- **Work item**
In the entries below, which lines run from the one containing "def withDmem (cells" to the one containing "def inXm (ctrl"? Copy exactly those lines, ends included, and no others.
[Supplied data]
-- ==== Sys2Proof/Tests/Slice0.lean ====
section
/-! SUPPORT. The model's own tests. Expected values are those of the spec: its worked examples and its vectors S0 to S4
and V1 to V8 (spec/95_test_vectors.md), named in each docstring. After them, for every obligation with hypotheses, a
state and operands that meet them all. -/

namespace Sys2Proof.Machine.Tests

/-! ### Helpers -/

/-- A launched machine with 16 cells in each memory and MAX_PC = 63, the highest its instruction memory allows. -/
def ready : State := { State.resetWith ⟨16, 16⟩ with maxPc := 63#32 }

/-- `s` with registers loaded. -/
def withRegs (regs : List (RegIdx × Word)) (s : State) : State :=
  { s with x := regs.foldl (fun x r => RegFile.write x r.1 r.2) s.x }

/-- `s` with the cells of the instruction memory set. -/
def withImem (cells : List (Nat × Word)) (s : State) : State := { s with imem := ⟨cells⟩ }

/-- `s` with the cells of the data memory set. -/
def withDmem (cells : List (Nat × Word)) (s : State) : State := { s with dmem := ⟨cells⟩ }

/-- The state after one call of `Step()`. -/
def after (s : State) : State :=
  match step s with
  | .next t => t
  | .fault _ => s
  | .refused _ => s

/-- The R-type vector `110000010`. -/
def vecR : Control := ⟨true, true, false, false, false, false, false, true, false⟩
/-- The lw vector `000101011`. -/
def vecLw : Control := ⟨false, false, false, true, false, true, false, true, true⟩
/-- The sw vector `000100100`. -/
def vecSw : Control := ⟨false, false, false, true, false, false, true, false, false⟩
/-- The beq vector `001010000`. -/
def vecBeq : Control := ⟨false, false, true, false, true, false, false, false, false⟩
/-- The no-op vector `011000000`. -/
def vecNop : Control := ⟨false, true, true, false, false, false, false, false, false⟩

/-- `ready` with a word in the Decode to Execute buffer, fetched at 0, and its two operands. -/
def inDx (w : Word) (ctrl : Control) (rd1 rd2 imm held : Word) : State :=
  { ready with aluResult := held, dx := ⟨ready.dx.r, ⟨w, 4#32, rd1, rd2, imm, ctrl⟩⟩ }

/-- `ready` with an instruction in the Execute to Memory buffer. -/
def inXm (ctrl : Control) (addr data target : Word) (zero : Bool) (dest : RegIdx) : State :=
  { ready with xm := ⟨ready.xm.r, ⟨ctrl, data, target, addr, zero, dest⟩⟩ }

/-- `ready` with an instruction in the Memory to Write-Back buffer. -/
def inMw (ctrl : Control) (result : Word) (dest : RegIdx) (readData : Word) : State :=
  { ready with mw := ⟨ready.mw.r, ⟨ctrl, result, dest, readData⟩⟩ }

/-! ### Well-formedness: an ill-formed term for each check -/

theorem test_wf_rtypeOther_named_funct : (Instr.rtypeOther 3#5 1#5 2#5 0#5 0x20#6).wf = false := by decide
theorem test_wf_rtypeOther_zero_word : (Instr.rtypeOther 0#5 0#5 0#5 0#5 0#6).wf = false := by decide
theorem test_wf_unknown_named_opcode :
    (Instr.unknown 0#6 1#26).wf = false ∧ (Instr.unknown 4#6 0#26).wf = false ∧
      (Instr.unknown 35#6 0#26).wf = false ∧ (Instr.unknown 43#6 0#26).wf = false := by decide

/-! ### Encodings (V1, S0c) -/

/-- V1. -/
theorem test_decode_nop : decode 0x00000000#32 = .nop := by decide
/-- V1. -/
theorem test_decode_add : decode 0x00221820#32 = .add 3#5 1#5 2#5 0#5 := by decide
/-- V1. -/
theorem test_decode_sub : decode 0x00221822#32 = .sub 3#5 1#5 2#5 0#5 := by decide
/-- V1. -/
theorem test_decode_and : decode 0x00221824#32 = .and 3#5 1#5 2#5 0#5 := by decide
/-- V1. -/
theorem test_decode_or : decode 0x00221825#32 = .or 3#5 1#5 2#5 0#5 := by decide
/-- V1; with SHAMT 10, S0c row 3. -/
theorem test_decode_slt : decode 0x0022182A#32 = .slt 3#5 1#5 2#5 0#5 ∧
    decode 0x02AAAAAA#32 = .slt 21#5 21#5 10#5 10#5 := by decide
/-- R176: "the MIPS encoding of `sll $1,$2,3`" is the fallback; S0b, last row. -/
theorem test_decode_rtypeOther : decode 0x000208C0#32 = .rtypeOther 1#5 0#5 2#5 3#5 0#6 ∧
    decode 0x00000001#32 = .rtypeOther 0#5 0#5 0#5 0#5 1#6 := by decide
/-- V1. -/
theorem test_decode_lw : decode 0x8CC5FFFC#32 = .lw 5#5 0xFFFC#16 6#5 := by decide
/-- V1. -/
theorem test_decode_sw : decode 0xAC870008#32 = .sw 7#5 8#16 4#5 := by decide
/-- V1. -/
theorem test_decode_beq : decode 0x1022FFFD#32 = .beq 1#5 2#5 0xFFFD#16 := by decide
/-- S0b. -/
theorem test_decode_unknown : decode 0x20010005#32 = .unknown 8#6 0x0010005#26 ∧
    decode 0xFFFFFFFF#32 = .unknown 63#6 0x3FFFFFF#26 := by decide

/-- V1, the other way. -/
theorem test_encode_words :
    encode (.add 31#5 31#5 31#5 0#5) = 0x03FFF820#32 ∧ encode (.add 0#5 1#5 2#5 0#5) = 0x00220020#32 ∧
    encode (.lw 31#5 0x7FFF#16 31#5) = 0x8FFF7FFF#32 ∧ encode (.sw 31#5 0x8000#16 31#5) = 0xAFFF8000#32 ∧
    encode (.beq 0#5 0#5 0xFFF7#16) = 0x1000FFF7#32 ∧ encode .nop = 0x00000000#32 := by decide

/-- S0c. -/
theorem test_encoders :
    encodeRType 0 1 2 3 0 0x20 = 0x00221820#32 ∧ encodeRType 63 31 31 31 31 63 = 0xFFFFFFFF#32 ∧
    encodeIType 35 6 5 (-4) = 0x8CC5FFFC#32 ∧ encodeIType 43 31 31 (-32768) = 0xAFFF8000#32 ∧
    encodeIType 35 31 31 32767 = 0x8FFF7FFF#32 ∧ sext32 (offsetOf 0x8CC5FFFC#32) = 0xFFFFFFFC#32 := by decide

/-- The host's two entries: the table's bit numbering is the word's own, and more than one word is no instruction. -/
theorem test_decodeTableWord : decodeTableWord 32 0x00221820 = some (.add 3#5 1#5 2#5 0#5) ∧
    decodeTableWord 64 0 = none := by decide

/-! ### Decoders and ALU (S0, S0b, V2, V3) -/

/-- S0b. -/
theorem test_controlDecode :
    controlDecode 0x00221820#32 = vecR ∧ controlDecode 0x8C020000#32 = vecLw ∧
    controlDecode 0xAC010000#32 = vecSw ∧ controlDecode 0x10000002#32 = vecBeq ∧
    controlDecode 0x00000000#32 = vecNop ∧ controlDecode 0x20010005#32 = vecNop ∧
    controlDecode 0x08000000#32 = vecNop ∧ controlDecode 0xFFFFFFFF#32 = vecNop ∧
    controlDecode 0x00000001#32 = vecR := by decide

/-- V2. -/
theorem test_aluControl :
    aluControl false false 0x2A#6 = 2#4 ∧ aluControl false true 0x22#6 = 6#4 ∧
    aluControl true false 0x20#6 = 2#4 ∧ aluControl true false 0x22#6 = 6#4 ∧
    aluControl true false 0x24#6 = 0#4 ∧ aluControl true false 0x25#6 = 1#4 ∧
    aluControl true false 0x2A#6 = 7#4 ∧ aluControl true false 0x21#6 = 0#4 ∧
    aluControl true true 0x20#6 = 8#4 := by decide

/-- S0 and V3, the computing selectors. -/
theorem test_alu_computes :
    alu 2#4 5#32 3#32 9#32 = 8#32 ∧ alu 6#4 5#32 3#32 9#32 = 2#32 ∧
    zeroFlag (alu 6#4 6#32 6#32 9#32) = true ∧ alu 0#4 0xF0#32 0x0F#32 9#32 = 0#32 ∧
    alu 1#4 0xF0#32 0x0F#32 9#32 = 0xFF#32 ∧ alu 2#4 0x80000000#32 0x80000000#32 9#32 = 0#32 ∧
    alu 6#4 3#32 5#32 9#32 = 0xFFFFFFFE#32 ∧ alu 6#4 0x80000000#32 1#32 9#32 = 0x7FFFFFFF#32 := by decide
[/Supplied data]
- **Solution below**
def withDmem (cells : List (Nat × Word)) (s : State) : State := { s with dmem := ⟨cells⟩ }

/-- The state after one call of `Step()`. -/
def after (s : State) : State :=
  match step s with
  | .next t => t
  | .fault _ => s
  | .refused _ => s

/-- The R-type vector `110000010`. -/
def vecR : Control := ⟨true, true, false, false, false, false, false, true, false⟩
/-- The lw vector `000101011`. -/
def vecLw : Control := ⟨false, false, false, true, false, true, false, true, true⟩
/-- The sw vector `000100100`. -/
def vecSw : Control := ⟨false, false, false, true, false, false, true, false, false⟩
/-- The beq vector `001010000`. -/
def vecBeq : Control := ⟨false, false, true, false, true, false, false, false, false⟩
/-- The no-op vector `011000000`. -/
def vecNop : Control := ⟨false, true, true, false, false, false, false, false, false⟩

/-- `ready` with a word in the Decode to Execute buffer, fetched at 0, and its two operands. -/
def inDx (w : Word) (ctrl : Control) (rd1 rd2 imm held : Word) : State :=
  { ready with aluResult := held, dx := ⟨ready.dx.r, ⟨w, 4#32, rd1, rd2, imm, ctrl⟩⟩ }

/-- `ready` with an instruction in the Execute to Memory buffer. -/
def inXm (ctrl : Control) (addr data target : Word) (zero : Bool) (dest : RegIdx) : State :=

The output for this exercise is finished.